1 PB node(s) as fixed money income

samlabs-ca · July 9, 2024, 8:57pm

ow, this is new to me.

even with a lot of processing and memory?

I was planning on using a xeon e5-2650L processor ( 14c/28t) and 128 GB per node ( 4x 90tb raid-z1 ).

Ruskiem · July 9, 2024, 9:02pm

if it would cost You totally ~12k, then i would say You might go for it. Its just an hobby anyway, nothing guaranteed. A lot of tweaks and fixing might occur, as we SNO can be subject to changes in customers main use cases, You have to be ready to look after the nodes daily, its not completely plug and play, its for ppls who realy feels they want to do it. If Your good in progrmaming maybe You want spend Your time there rather. There are no big money in being SNO, a 600-700$ per month is very real tho, with 1024TB of dedicated space.

Roxor · July 9, 2024, 9:08pm

Each TB is going to contain 3-4 million files… and once a node starts getting larger than around 20TB the background utilities a node runs can take forever. CPU doesn’t help as it’s all disk IO. Memory does help as a cache, and clever use of SSDs can speed things up… but with HDDs only doing 100-150 iops at some size the math just isn’t in your favor.

A better use of those CPU cores and RAM is to skip RAIDZ1, use no parity, and just run one node per HDD. Like if you have 24 20TB HDDs… run 24 nodes (in docker, to make maintenance easy).

Knowledge · July 9, 2024, 10:39pm

Best practice is if you have a single IP, you add capacity as the existing capacity is filled. Many node operators use VPN/VPS to get around the subnet rule and run more nodes that way. (Not recommended) Even this can be a struggle to fill drives due to a lot of ongoing garbage cleanup.

Future growth is customer dependent and as SNO’s will tell you, it is very random and not easily predicted.

That all being said, some SNO’s with patience have grown their node farms and generate decent returns. It just takes a lot of time to get there.

samlabs-ca · July 10, 2024, 12:44am

I am using TrueNAS and can put some SSD as L2arc cache… Maybe this can speed up things?

I was expecting to break the nodes in individual disks as you said, but the problem is having 24 nodes under the same IP or load balancing them between 2 or 3 IPs.
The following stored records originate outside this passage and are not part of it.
-- ==== Sys2Proof/Syntax.lean ====
section
/-! DEFINITION. The instructions of the core as syntax: the 56 mnemonics and 13 addressing modes of
rules R71 and R77 (30_encoding.md), and `Instr`, one constructor for each of the 151 rows of
spec/opcode_table.json. A constructor is named after its mnemonic and its mode (`ldaAbsx` is LDA in
mode ABSX; modes IMP and REL add nothing to the name) and carries its operand assembled as rule R81
says: a byte, or the little-endian word of two operand bytes. -/

namespace Sys2Proof

/-- The 56 mnemonics (rule R77). -/
inductive Mnemonic where
  | lda | ldx | ldy | sta | stx | sty
  | tax | tay | txa | tya | tsx | txs | pha | php | pla | plp
  | and | ora | eor | bit
  | inx | iny | dex | dey | inc | dec
  | adc | sbc | cmp | cpx | cpy
  | asl | lsr | rol | ror
  | jmp | jsr | rts | bcc | bcs | beq | bmi | bne | bpl | bvc | bvs
  | clc | cld | cli | clv | sec | sed | sei | nop | brk | rti
  deriving DecidableEq, Repr

/-- The 13 addressing modes (rule R71). -/
inductive Mode where
  | imp | acc | im | zp | zpx | zpy | abs | absx | absy | ind | indx | indy | rel
  deriving DecidableEq, Repr

/-- Number of operand bytes of a mode (rule R71: the length less the opcode byte). -/
def Mode.operandBytes : Mode → Nat
  | .imp | .acc => 0
  | .im | .zp | .zpx | .zpy | .indx | .indy | .rel => 1
  | .abs | .absx | .absy | .ind => 2

/-- The 151 instructions (rules R76 and R77, spec/opcode_table.json). -/
inductive Instr where
  -- Loads and stores
  /-- LDA IM (R160). -/
  | ldaIm (imm : Byte)
  /-- LDA ZP (R160). -/
  | ldaZp (zp : Byte)
  /-- LDA ZPX (R160). -/
  | ldaZpx (zp : Byte)
  /-- LDA ABS (R160). -/
  | ldaAbs (addr : Word)
  /-- LDA ABSX (R160). -/
  | ldaAbsx (base : Word)
  /-- LDA ABSY (R160). -/
  | ldaAbsy (base : Word)
  /-- LDA INDX (R160). -/
  | ldaIndx (zp : Byte)
  /-- LDA INDY (R160). -/
  | ldaIndy (zp : Byte)
  /-- LDX IM (R161). -/
  | ldxIm (imm : Byte)
  /-- LDX ZP (R161). -/
  | ldxZp (zp : Byte)
  /-- LDX ZPY (R161). -/
  | ldxZpy (zp : Byte)
  /-- LDX ABS (R161). -/
  | ldxAbs (addr : Word)
  /-- LDX ABSY (R161). -/
  | ldxAbsy (base : Word)
  /-- LDY IM (R162). -/
  | ldyIm (imm : Byte)
  /-- LDY ZP (R162). -/
  | ldyZp (zp : Byte)
  /-- LDY ZPX (R162). -/
  | ldyZpx (zp : Byte)
  /-- LDY ABS (R162). -/
  | ldyAbs (addr : Word)
  /-- LDY ABSX (R162). -/
  | ldyAbsx (base : Word)
  /-- STA ZP (R163). -/
  | staZp (zp : Byte)
  /-- STA ZPX (R163). -/
  | staZpx (zp : Byte)
  /-- STA ABS (R163). -/
  | staAbs (addr : Word)
  /-- STA ABSX (R163). -/
  | staAbsx (base : Word)
  /-- STA ABSY (R163). -/
  | staAbsy (base : Word)
  /-- STA INDX (R163). -/
  | staIndx (zp : Byte)
  /-- STA INDY (R163). -/
  | staIndy (zp : Byte)
  /-- STX ZP (R164). -/
  | stxZp (zp : Byte)
  /-- STX ZPY (R164). -/
  | stxZpy (zp : Byte)
  /-- STX ABS (R164). -/
  | stxAbs (addr : Word)
  /-- STY ZP (R165). -/
  | styZp (zp : Byte)
  /-- STY ZPX (R165). -/
  | styZpx (zp : Byte)
  /-- STY ABS (R165). -/
  | styAbs (addr : Word)
  -- Register transfers and stack
  /-- TAX IMP (R185). -/
  | tax
  /-- TAY IMP (R186). -/
  | tay
  /-- TXA IMP (R187). -/
  | txa
  /-- TYA IMP (R188). -/
  | tya
  /-- TSX IMP (R189). -/
  | tsx
  /-- TXS IMP (R190). -/
  | txs
  /-- PHA IMP (R191). -/
  | pha
  /-- PHP IMP (R192). -/
  | php
  /-- PLA IMP (R193). -/
  | pla
  /-- PLP IMP (R194). -/
  | plp
  -- Logical operations and bit test
  /-- AND IM (R200). -/
  | andIm (imm : Byte)
  /-- AND ZP (R200). -/
  | andZp (zp : Byte)
  /-- AND ZPX (R200). -/
  | andZpx (zp : Byte)
  /-- AND ABS (R200). -/
  | andAbs (addr : Word)
  /-- AND ABSX (R200). -/
  | andAbsx (base : Word)
  /-- AND ABSY (R200). -/
  | andAbsy (base : Word)
  /-- AND INDX (R200). -/
  | andIndx (zp : Byte)
  /-- AND INDY (R200). -/
  | andIndy (zp : Byte)
  /-- ORA IM (R201). -/
  | oraIm (imm : Byte)
  /-- ORA ZP (R201). -/
  | oraZp (zp : Byte)
  /-- ORA ZPX (R201). -/
  | oraZpx (zp : Byte)
  /-- ORA ABS (R201). -/
  | oraAbs (addr : Word)
  /-- ORA ABSX (R201). -/
  | oraAbsx (base : Word)
  /-- ORA ABSY (R201). -/
  | oraAbsy (base : Word)
  /-- ORA INDX (R201). -/
  | oraIndx (zp : Byte)
  /-- ORA INDY (R201). -/
  | oraIndy (zp : Byte)
  /-- EOR IM (R202). -/
  | eorIm (imm : Byte)
  /-- EOR ZP (R202). -/
  | eorZp (zp : Byte)
  /-- EOR ZPX (R202). -/
  | eorZpx (zp : Byte)
  /-- EOR ABS (R202). -/
  | eorAbs (addr : Word)
  /-- EOR ABSX (R202). -/
  | eorAbsx (base : Word)
  /-- EOR ABSY (R202). -/
  | eorAbsy (base : Word)
  /-- EOR INDX (R202). -/
  | eorIndx (zp : Byte)
  /-- EOR INDY (R202). -/
  | eorIndy (zp : Byte)
  /-- BIT ZP (R203). -/
  | bitZp (zp : Byte)
  /-- BIT ABS (R203). -/
  | bitAbs (addr : Word)
  -- Increments and decrements
  /-- INX IMP (R220). -/
  | inx
  /-- INY IMP (R221). -/
  | iny
  /-- DEX IMP (R222). -/
  | dex
  /-- DEY IMP (R223). -/
  | dey
  /-- INC ZP (R224). -/
  | incZp (zp : Byte)
  /-- INC ZPX (R224). -/
  | incZpx (zp : Byte)
  /-- INC ABS (R224). -/
  | incAbs (addr : Word)
  /-- INC ABSX (R224). -/
  | incAbsx (base : Word)
  /-- DEC ZP (R225). -/
  | decZp (zp : Byte)
  /-- DEC ZPX (R225). -/
  | decZpx (zp : Byte)
  /-- DEC ABS (R225). -/
  | decAbs (addr : Word)
  /-- DEC ABSX (R225). -/
  | decAbsx (base : Word)
  -- Addition, subtraction and compare
  /-- ADC IM (R240). -/
  | adcIm (imm : Byte)
  /-- ADC ZP (R240). -/
  | adcZp (zp : Byte)
  /-- ADC ZPX (R240). -/
  | adcZpx (zp : Byte)
  /-- ADC ABS (R240). -/
  | adcAbs (addr : Word)
  /-- ADC ABSX (R240). -/
  | adcAbsx (base : Word)
  /-- ADC ABSY (R240). -/
  | adcAbsy (base : Word)
  /-- ADC INDX (R240). -/
  | adcIndx (zp : Byte)
  /-- ADC INDY (R240). -/
  | adcIndy (zp : Byte)
  /-- SBC IM (R241). -/
  | sbcIm (imm : Byte)
  /-- SBC ZP (R241). -/
  | sbcZp (zp : Byte)
  /-- SBC ZPX (R241). -/
  | sbcZpx (zp : Byte)
  /-- SBC ABS (R241). -/
  | sbcAbs (addr : Word)
  /-- SBC ABSX (R241). -/
  | sbcAbsx (base : Word)
  /-- SBC ABSY (R241). -/
  | sbcAbsy (base : Word)
  /-- SBC INDX (R241). -/
  | sbcIndx (zp : Byte)
  /-- SBC INDY (R241). -/
  | sbcIndy (zp : Byte)
  /-- CMP IM (R242). -/
  | cmpIm (imm : Byte)
  /-- CMP ZP (R242). -/
  | cmpZp (zp : Byte)
  /-- CMP ZPX (R242). -/
  | cmpZpx (zp : Byte)
  /-- CMP ABS (R242). -/
  | cmpAbs (addr : Word)
  /-- CMP ABSX (R242). -/
  | cmpAbsx (base : Word)
  /-- CMP ABSY (R242). -/
  | cmpAbsy (base : Word)
  /-- CMP INDX (R242). -/
  | cmpIndx (zp : Byte)
  /-- CMP INDY (R242). -/
  | cmpIndy (zp : Byte)
  /-- CPX IM (R243). -/
  | cpxIm (imm : Byte)
  /-- CPX ZP (R243). -/
  | cpxZp (zp : Byte)
  /-- CPX ABS (R243). -/
  | cpxAbs (addr : Word)
  /-- CPY IM (R244). -/
  | cpyIm (imm : Byte)
  /-- CPY ZP (R244). -/
  | cpyZp (zp : Byte)
  /-- CPY ABS (R244). -/
  | cpyAbs (addr : Word)
  -- Shifts and rotates
  /-- ASL ACC (R260). -/
  | aslAcc
  /-- ASL ZP (R260). -/
  | aslZp (zp : Byte)
  /-- ASL ZPX (R260). -/
  | aslZpx (zp : Byte)
  /-- ASL ABS (R260). -/
  | aslAbs (addr : Word)
  /-- ASL ABSX (R260). -/
  | aslAbsx (base : Word)
  /-- LSR ACC (R261). -/
  | lsrAcc
  /-- LSR ZP (R261). -/
  | lsrZp (zp : Byte)
  /-- LSR ZPX (R261). -/
  | lsrZpx (zp : Byte)
  /-- LSR ABS (R261). -/
  | lsrAbs (addr : Word)
  /-- LSR ABSX (R261). -/
  | lsrAbsx (base : Word)
  /-- ROL ACC (R262). -/
  | rolAcc
  /-- ROL ZP (R262). -/
  | rolZp (zp : Byte)
  /-- ROL ZPX (R262). -/
  | rolZpx (zp : Byte)
  /-- ROL ABS (R262). -/
  | rolAbs (addr : Word)
  /-- ROL ABSX (R262). -/
  | rolAbsx (base : Word)
  /-- ROR ACC (R263). -/
  | rorAcc
  /-- ROR ZP (R263). -/
  | rorZp (zp : Byte)
  /-- ROR ZPX (R263). -/
  | rorZpx (zp : Byte)
  /-- ROR ABS (R263). -/
  | rorAbs (addr : Word)
  /-- ROR ABSX (R263). -/
  | rorAbsx (base : Word)
  -- Jumps, calls and branches
  /-- JMP ABS (R280). -/
  | jmpAbs (addr : Word)
  /-- JMP IND (R280). -/
  | jmpInd (ptr : Word)
  /-- JSR ABS (R281). -/
  | jsrAbs (addr : Word)
  /-- RTS IMP (R282). -/
  | rts
  /-- BCC REL (R284). -/
  | bcc (disp : Byte)
  /-- BCS REL (R285). -/
  | bcs (disp : Byte)
  /-- BEQ REL (R286). -/
  | beq (disp : Byte)
  /-- BMI REL (R287). -/
  | bmi (disp : Byte)
  /-- BNE REL (R288). -/
  | bne (disp : Byte)
  /-- BPL REL (R289). -/
  | bpl (disp : Byte)
  /-- BVC REL (R290). -/
  | bvc (disp : Byte)
  /-- BVS REL (R291). -/
  | bvs (disp : Byte)
  -- Flag operations, no-operation, trap and return
  /-- CLC IMP (R310). -/
  | clc
  /-- CLD IMP (R311). -/
  | cld
  /-- CLI IMP (R312). -/
  | cli
  /-- CLV IMP (R313). -/
  | clv
  /-- SEC IMP (R314). -/
  | sec
  /-- SED IMP (R315). -/
  | sed
  /-- SEI IMP (R316). -/
  | sei
  /-- NOP IMP (R317). -/
  | nop
  /-- BRK IMP (R318). -/
  | brk
  /-- RTI IMP (R319). -/
  | rti
  deriving DecidableEq, Repr

/-- The mnemonic of an instruction (the rows of rule R77). -/
def Instr.mnemonic : Instr → Mnemonic
  | .ldaIm _ | .ldaZp _ | .ldaZpx _ | .ldaAbs _ | .ldaAbsx _ | .ldaAbsy _ | .ldaIndx _ | .ldaIndy _ => .lda
  | .ldxIm _ | .ldxZp _ | .ldxZpy _ | .ldxAbs _ | .ldxAbsy _ => .ldx
  | .ldyIm _ | .ldyZp _ | .ldyZpx _ | .ldyAbs _ | .ldyAbsx _ => .ldy
  | .staZp _ | .staZpx _ | .staAbs _ | .staAbsx _ | .staAbsy _ | .staIndx _ | .staIndy _ => .sta
  | .stxZp _ | .stxZpy _ | .stxAbs _ => .stx
  | .styZp _ | .styZpx _ | .styAbs _ => .sty
  | .tax => .tax
  | .tay => .tay
  | .txa => .txa
  | .tya => .tya
  | .tsx => .tsx
  | .txs => .txs
  | .pha => .pha
  | .php => .php
  | .pla => .pla
  | .plp => .plp
  | .andIm _ | .andZp _ | .andZpx _ | .andAbs _ | .andAbsx _ | .andAbsy _ | .andIndx _ | .andIndy _ => .and
  | .oraIm _ | .oraZp _ | .oraZpx _ | .oraAbs _ | .oraAbsx _ | .oraAbsy _ | .oraIndx _ | .oraIndy _ => .ora
  | .eorIm _ | .eorZp _ | .eorZpx _ | .eorAbs _ | .eorAbsx _ | .eorAbsy _ | .eorIndx _ | .eorIndy _ => .eor
  | .bitZp _ | .bitAbs _ => .bit
  | .inx => .inx
  | .iny => .iny
  | .dex => .dex
  | .dey => .dey
  | .incZp _ | .incZpx _ | .incAbs _ | .incAbsx _ => .inc
  | .decZp _ | .decZpx _ | .decAbs _ | .decAbsx _ => .dec
  | .adcIm _ | .adcZp _ | .adcZpx _ | .adcAbs _ | .adcAbsx _ | .adcAbsy _ | .adcIndx _ | .adcIndy _ => .adc
  | .sbcIm _ | .sbcZp _ | .sbcZpx _ | .sbcAbs _ | .sbcAbsx _ | .sbcAbsy _ | .sbcIndx _ | .sbcIndy _ => .sbc
  | .cmpIm _ | .cmpZp _ | .cmpZpx _ | .cmpAbs _ | .cmpAbsx _ | .cmpAbsy _ | .cmpIndx _ | .cmpIndy _ => .cmp
  | .cpxIm _ | .cpxZp _ | .cpxAbs _ => .cpx
  | .cpyIm _ | .cpyZp _ | .cpyAbs _ => .cpy
  | .aslAcc | .aslZp _ | .aslZpx _ | .aslAbs _ | .aslAbsx _ => .asl
  | .lsrAcc | .lsrZp _ | .lsrZpx _ | .lsrAbs _ | .lsrAbsx _ => .lsr
  | .rolAcc | .rolZp _ | .rolZpx _ | .rolAbs _ | .rolAbsx _ => .rol
  | .rorAcc | .rorZp _ | .rorZpx _ | .rorAbs _ | .rorAbsx _ => .ror
  | .jmpAbs _ | .jmpInd _ => .jmp
  | .jsrAbs _ => .jsr
  | .rts => .rts
  | .bcc _ => .bcc
  | .bcs _ => .bcs
  | .beq _ => .beq
  | .bmi _ => .bmi
  | .bne _ => .bne
  | .bpl _ => .bpl
  | .bvc _ => .bvc
  | .bvs _ => .bvs
  | .clc => .clc
  | .cld => .cld
  | .cli => .cli
  | .clv => .clv
  | .sec => .sec
  | .sed => .sed
  | .sei => .sei
  | .nop => .nop
  | .brk => .brk
  | .rti => .rti

/-- The addressing mode of an instruction (the columns of rule R77). -/
def Instr.mode : Instr → Mode
  | .tax | .tay | .txa | .tya | .tsx | .txs
  | .pha | .php | .pla | .plp | .inx | .iny
  | .dex | .dey | .rts | .clc | .cld | .cli
  | .clv | .sec | .sed | .sei | .nop | .brk
  | .rti => .imp
  | .aslAcc | .lsrAcc | .rolAcc | .rorAcc => .acc
  | .ldaIm _ | .ldxIm _ | .ldyIm _ | .andIm _ | .oraIm _ | .eorIm _
  | .adcIm _ | .sbcIm _ | .cmpIm _ | .cpxIm _ | .cpyIm _ => .im
  | .ldaZp _ | .ldxZp _ | .ldyZp _ | .staZp _ | .stxZp _ | .styZp _
  | .andZp _ | .oraZp _ | .eorZp _ | .bitZp _ | .incZp _ | .decZp _
  | .adcZp _ | .sbcZp _ | .cmpZp _ | .cpxZp _ | .cpyZp _ | .aslZp _
  | .lsrZp _ | .rolZp _ | .rorZp _ => .zp
  | .ldaZpx _ | .ldyZpx _ | .staZpx _ | .styZpx _ | .andZpx _ | .oraZpx _
  | .eorZpx _ | .incZpx _ | .decZpx _ | .adcZpx _ | .sbcZpx _ | .cmpZpx _
  | .aslZpx _ | .lsrZpx _ | .rolZpx _ | .rorZpx _ => .zpx
  | .ldxZpy _ | .stxZpy _ => .zpy
  | .ldaAbs _ | .ldxAbs _ | .ldyAbs _ | .staAbs _ | .stxAbs _ | .styAbs _
  | .andAbs _ | .oraAbs _ | .eorAbs _ | .bitAbs _ | .incAbs _ | .decAbs _
  | .adcAbs _ | .sbcAbs _ | .cmpAbs _ | .cpxAbs _ | .cpyAbs _ | .aslAbs _
  | .lsrAbs _ | .rolAbs _ | .rorAbs _ | .jmpAbs _ | .jsrAbs _ => .abs
  | .ldaAbsx _ | .ldyAbsx _ | .staAbsx _ | .andAbsx _ | .oraAbsx _ | .eorAbsx _
  | .incAbsx _ | .decAbsx _ | .adcAbsx _ | .sbcAbsx _ | .cmpAbsx _ | .aslAbsx _
  | .lsrAbsx _ | .rolAbsx _ | .rorAbsx _ => .absx
  | .ldaAbsy _ | .ldxAbsy _ | .staAbsy _ | .andAbsy _ | .oraAbsy _ | .eorAbsy _
  | .adcAbsy _ | .sbcAbsy _ | .cmpAbsy _ => .absy
  | .jmpInd _ => .ind
  | .ldaIndx _ | .staIndx _ | .andIndx _ | .oraIndx _ | .eorIndx _ | .adcIndx _
  | .sbcIndx _ | .cmpIndx _ => .indx
  | .ldaIndy _ | .staIndy _ | .andIndy _ | .oraIndy _ | .eorIndy _ | .adcIndy _
  | .sbcIndy _ | .cmpIndy _ => .indy
  | .bcc _ | .bcs _ | .beq _ | .bmi _ | .bne _ | .bpl _
  | .bvc _ | .bvs _ => .rel

/-- The length of an instruction in bytes: its opcode byte and its operand bytes (rules R70, R71). -/
def Instr.length (i : Instr) : Nat := 1 + i.mode.operandBytes

end Sys2Proof
end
samlabs-ca · July 10, 2024, 12:50am

yes, this is my point in creating 90 tb nodes… I can add more internet links (or VPNs), and more IPs as well, but at some point, this will be unworkable as the internet cost will be more than the revenue.

snorkel · July 10, 2024, 4:22am

I think you all forgot the Bloom Filter problem.
For the new-to-become SNO, the Bloom Filter, as I understand it, is a file generated from a backup copy of databases maintained by a satellite, on Storj servers, that containes the list of pieces a node should keep.
The Storagenode that receives it, when processing it, it will have a 10% false positives, meaning it will keep (retain) the pieces that must be kept plus 10% more from the pieces that should be deleted (aka sent to trash).
Until a few months ago (a year maybe ?), the Bloom Filter was to small for bigger nodes, over 10TB of data, and the nodes didn’t cleaned up all the trash, ending in filling those nodes with should-have-been-deleted pieces, unpaid pieces. Because the satellite pays you accordingly with what it knows your node should have, not acoordingly with the node actualy stores. If it’s filled with undeleted trash, that space is unpaid and blocks new paid pieces to be stored.
After some months of impruving the BF, they increased it’s size and can properly clean big nodes. I don’t know the new limit, but I believe they maked it safe for a 1-drive nodes, which until next year at least, are under 50TB (because the biggest CMR drive comercialy available has 24TB, and 30TB in next months).
So, if you plan to go RAID way, you basicaly begging Storj team to generate Bloom Filters dedicated to your huge nodes, and expect them to dedicate resources just for the-one-that-didn’t-listen-to-recommendations.
Just stick with 1 drive per node, no RAID, ext4, noatime, and some SSD or NVMe drives for databases, logs, orders, matadata cache. Add more drives as the first ones fills up. Keep in mind that all nodes behind the same /24 subnet are getting data as a single node.
You can go with 2 nodes per subnet, just to share the load. You will get some edge over the others that have only one.

snorkel · July 10, 2024, 4:30am

Question for storjlings:
-Does huge nodes create unnecessary stress on Storj servers for Bloom Filter generation, and the max node size should be limited?

pangolin · July 10, 2024, 12:48pm

I don’t think so. BFs are still not big enough for largest available HDDs.

Alexey · July 11, 2024, 6:58am

no problem at all. You would have to configure 24 unique external ports and 24 unique ports for the dashboards (contact.external-address and console.address), if you would use a docker setup. For Windows setup (or with --network host in the docker setup) you would need to change roughly in four times more unique ports (for server.address, server.private-address, contact.external-address and console.address).